Lastly, I have to say something about the people here. I’ve been blown away by how genuinely kind everyone is. I was coal-rolled once in Utah, but that stands out as odd all the more because almost every other driver has given me plenty of space. Drivers and motorcyclists have waved at me for encouragement as often as a few times an hour. That happened maybe three times in Colorado and never before then. I was waved at in the Midwest and East Coast several times, but with just one finger.
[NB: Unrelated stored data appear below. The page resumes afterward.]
theorem exec_cmShape_of_legal {d : Byte} {n0 n1 n2 : Word} (hd : legalDim d = true)
    (hunused : unusedExtentsZero d n1 n2 = true) : exec (.cmShape d n0 n1 n2) s =
      let ext := shapeExtents d.toNat n0 n1 n2
      if ext.x = 0 ∨ ext.y = 0 ∨ ext.z = 0 then .next (s.finish .arg 0 0)
      else if ext.volume ≤ s.cfg.maxElems then
        .next ({ s with cm := .shaped d.toNat ext }.finish .ok (BitVec.ofNat 64 ext.volume) 0)
      else .next (s.finish .alloc 0 0) := by
  rw [exec, execCmShape, unlessFaulted_of_live h]
  simp only [hd, hunused, Bool.not_true, Bool.false_eq_true, if_false]
  rfl

theorem exec_cmSt_of_live (sign : Bool) (idx mag : Word) : exec (.cmSt sign idx mag) s =
    if idx.toNat < s.cm.n then .next (((s.setMag idx.toNat mag).setSgn idx.toNat sign).finish .ok 0 0)
    else .next (s.finish .range 0 0) := by
  rw [exec, execCmSt, unlessFaulted_of_live h]; rfl

theorem exec_cmLd_of_live (idx : Word) : exec (.cmLd idx) s =
    if idx.toNat < s.cm.n then
      .next (s.finish .ok (s.cm.mag.getD idx.toNat 0) (bitWord (s.cm.sgn.getD idx.toNat true)))
    else .next (s.finish .range 0 0) := by
  rw [exec, execCmLd, unlessFaulted_of_live h]; rfl

end LiveArray

/-- A shape is legal exactly where its command holds no reserved value (R210; 30_encoding.md R108). -/
theorem cmShape_wellFormed_iff (d : Byte) (n0 n1 n2 : Word) : (Instr.cmShape d n0 n1 n2).wellFormed = true ↔
    (1 ≤ d.toNat ∧ d.toNat ≤ 3) ∧ (d.toNat < 2 → n1 = 0) ∧ (d.toNat < 3 → n2 = 0) := by
  simp only [Instr.wellFormed, legalDim, unusedExtentsZero, Bool.and_eq_true, Bool.or_eq_true, decide_eq_true_eq,
    beq_iff_eq, ← Nat.not_le, imp_iff_not_or, not_not]

/-- Every element of a fresh array is a positive 0 (10_state.md R36). -/
theorem CoefMem.shaped_getElem? {d : Nat} {ext : Tri} {idx : Nat} (h : idx < (CoefMem.shaped d ext).n) :
    (CoefMem.shaped d ext).mag[idx]? = some 0 ∧ (CoefMem.shaped d ext).sgn[idx]? = some true :=
  ⟨List.getElem?_replicate_of_lt h, List.getElem?_replicate_of_lt h⟩

/-- Settles O43: a reserved value is refused first (`exec_of_illFormed`), then the extents decide. -/
theorem shapeClearsArray : Obligations.ShapeClearsArray := by
  intro d n0 n1 n2 s hlive e1 e2 legal
  have hext : shapeExtents d.toNat n0 n1 n2 = ⟨n0.toNat, e1, e2⟩ := rfl
  have hlegal : legal ↔ (Instr.cmShape d n0 n1 n2).wellFormed = true := (cmShape_wellFormed_iff d n0 n1 n2).symm
  have hexec := fun hl : legal => exec_cmShape_of_legal (n0 := n0) hlive (Bool.and_eq_true_iff.1 (hlegal.1 hl)).1
    (Bool.and_eq_true_iff.1 (hlegal.1 hl)).2
  simp only [hext, Tri.volume] at hexec
  refine ⟨fun hl => exec_of_illFormed hlive (Bool.eq_false_iff.2 fun hw => hl (hlegal.2 hw)),
    fun hl hzero => ?_, fun hl h0 h1 h2 hsize => ?_, fun hl h0 h1 h2 hsize => ?_⟩
  · rw [hexec hl, if_pos hzero]
  · rw [hexec hl, if_neg (by omega), if_neg (Nat.not_le.2 hsize)]
  · refine ⟨.shaped d.toNat ⟨n0.toNat, e1, e2⟩, ?_, rfl, rfl, rfl, List.length_replicate, List.length_replicate,
      fun idx hi => CoefMem.shaped_getElem? hi⟩
    rw [hexec hl, if_neg (by omega), if_pos hsize]

/-- Settles O44: the index decides, and a list's element set at an index is that element alone. -/
theorem coefficientStoreLoad : Obligations.CoefficientStoreLoad := by
  intro idx s hlive hcm
  refine ⟨fun hout => ?_, fun hin => ⟨?_, fun sign mag => ?_⟩⟩
  · exact ⟨by rw [exec_cmLd_of_live hlive, if_neg (Nat.not_lt.2 hout)],
      fun sign mag => by rw [exec_cmSt_of_live hlive, if_neg (Nat.not_lt.2 hout)]⟩
  · have hmag : idx.toNat < s.cm.mag.length := hcm.magLen ▸ hin
    have hsgn : idx.toNat < s.cm.sgn.length := hcm.sgnLen ▸ hin
    refine ⟨s.cm.mag[idx.toNat], s.cm.sgn[idx.toNat], List.getElem?_eq_getElem hmag, List.getElem?_eq_getElem hsgn, ?_⟩
    rw [exec_cmLd_of_live hlive, if_pos hin, bitWord_eq_ite, List.getD_eq_getElem _ _ hmag, List.getD_eq_getElem _ _ hsgn]
  · refine ⟨{ s.cm with mag := s.cm.mag.set idx.toNat mag, sgn := s.cm.sgn.set idx.toNat sign }, ?_, rfl, rfl,
      List.length_set, List.length_set, List.getElem?_set_self (hcm.magLen ▸ hin),
      List.getElem?_set_self (hcm.sgnLen ▸ hin), fun j hj =>
        ⟨List.getElem?_set_ne hj.symm, List.getElem?_set_ne hj.symm⟩⟩
    rw [exec_cmSt_of_live hlive, if_pos hin]
    rfl

/-! ### The octant of a point (R217, R221) -/

/-- The number of the candidate offspring in which a point of the box lies: bit `i` says whether the point is past the first
part in dimension `i`. -/
def octant (o h t : Tri) : Nat :=
  (decide (o.x + h.x ≤ t.x)).toNat + 2 * (decide (o.y + h.y ≤ t.y)).toNat + 4 * (decide (o.z + h.z ≤ t.z)).toNat

/-- A number below 8 is known by its bits 0, 1, 2. -/
theorem eq_of_three_bits_iff : ∀ b < 8, ∀ x y z : Bool, b = x.toNat + 2 * y.toNat + 4 * z.toNat ↔
    b.testBit 0 = x ∧ b.testBit 1 = y ∧ b.testBit 2 = z := by decide

/-- Of the candidate offspring, only the one of its octant holds a point, and it does so if the box does. -/
theorem candidate_holds_iff_octant {o h e : Tri} (hle : h.x ≤ e.x ∧ h.y ≤ e.y ∧ h.z ≤ e.z) (level : Nat) {b : Nat}
    (hb : b < 8) (t : Tri) :
    (candidate o h e level b).holds t = true ↔ (CoefSet.mk o e level).holds t = true ∧ b = octant o h t := by
  rw [candidate_holds_iff o h e level b hle.1 hle.2.1 hle.2.2, CoefSet.holds_iff, octant, eq_of_three_bits_iff b hb]
  tauto

/-- Among the kept candidates of different numbers, the one of its octant holds a point of the box, if it is one of them. -/
theorem length_holding_candidates {o h e : Tri} (hle : h.x ≤ e.x ∧ h.y ≤ e.y ∧ h.z ≤ e.z) (level : Nat) {bs : List Nat}
    (hbs : ∀ b ∈ bs, b < 8) (hnodup : bs.Nodup) (t : Tri) :
    (((bs.map (candidate o h e level)).filter CoefSet.nonEmpty).filter fun q => q.holds t).length =
      if (CoefSet.mk o e level).holds t = true ∧ octant o h t ∈ bs then 1 else 0 := by
  have hkept : ∀ q : CoefSet, (q.holds t && q.nonEmpty) = q.holds t := fun q => by
    cases hq : q.holds t with
    | false => rfl
    | true => exact CoefSet.nonEmpty_of_holds hq
  rw [List.filter_filter]
  simp only [hkept]
  rw [← List.countP_eq_length_filter, List.countP_map]
  by_cases hin : (CoefSet.mk o e level).holds t = true
  · have hone : ∀ b ∈ bs, ((CoefSet.holds · t) ∘ candidate o h e level) b = true ↔ (b == octant o h t) = true := by
      intro b hb
      rw [Function.comp_apply, candidate_holds_iff_octant hle level (hbs b hb), beq_iff_eq]
      exact and_iff_right hin
    rw [List.countP_congr hone, ← List.count_eq_countP, hnodup.count]
    simp only [hin, true_and]
  · rw [if_neg fun hc => hin hc.1, List.countP_eq_zero]
    intro b hb hc
    exact hin ((candidate_holds_iff_octant hle level (hbs b hb) t).1 hc).1

theorem octant_lt (o h t : Tri) : octant o h t < 8 := by
  have hx := (decide (o.x + h.x ≤ t.x)).toNat_le
  have hy := (decide (o.y + h.y ≤ t.y)).toNat_le
  have hz := (decide (o.z + h.z ≤ t.z)).toNat_le
  rw [octant]
  omega

/-- A point is in octant 0 where it lies in the first part in every dimension. -/
theorem octant_eq_zero_iff (o h t : Tri) :
    octant o h t = 0 ↔ t.x < o.x + h.x ∧ t.y < o.y + h.y ∧ t.z < o.z + h.z := by
  simp only [octant, Nat.add_eq_zero_iff, mul_eq_zero, Bool.toNat_eq_zero, decide_eq_false_iff_not, Nat.not_le]
  simp [and_assoc]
I met a family of three at a rest stop one day who were visiting from New York. We chatted for a while, and the young son posed with me for a picture. They found me the next day too as I was climbing Boulder Mountain. I heard a car slow next to me and a voice say “I thought that was Colin!” If you’re reading this, you’re awesome. Thanks for the pick-me-up.
During the eclipse, I was preoccupied with riding as far as I could as fast as I could, having accepted that this year I couldn’t participate. At a fairly high speed, I was just about to pass a guy and his daughter, who had just parked on the side of the road where they found a break in the clouds, when the man reached out to me to offer his glasses. I screeched to a stop, and I got to see that crazy bite out of the sun myself too. Still the greatest thing about that was that a stranger on the side of the road saw me as another human and offered to share something amazing with me. It shouldn’t be exceptional but it is. After riding through most of this country, I’ve become used to being treated fairly consistently as a nuisance on the road, and here there were so many examples of people seeing me as just a guy… who happens to be on a bike.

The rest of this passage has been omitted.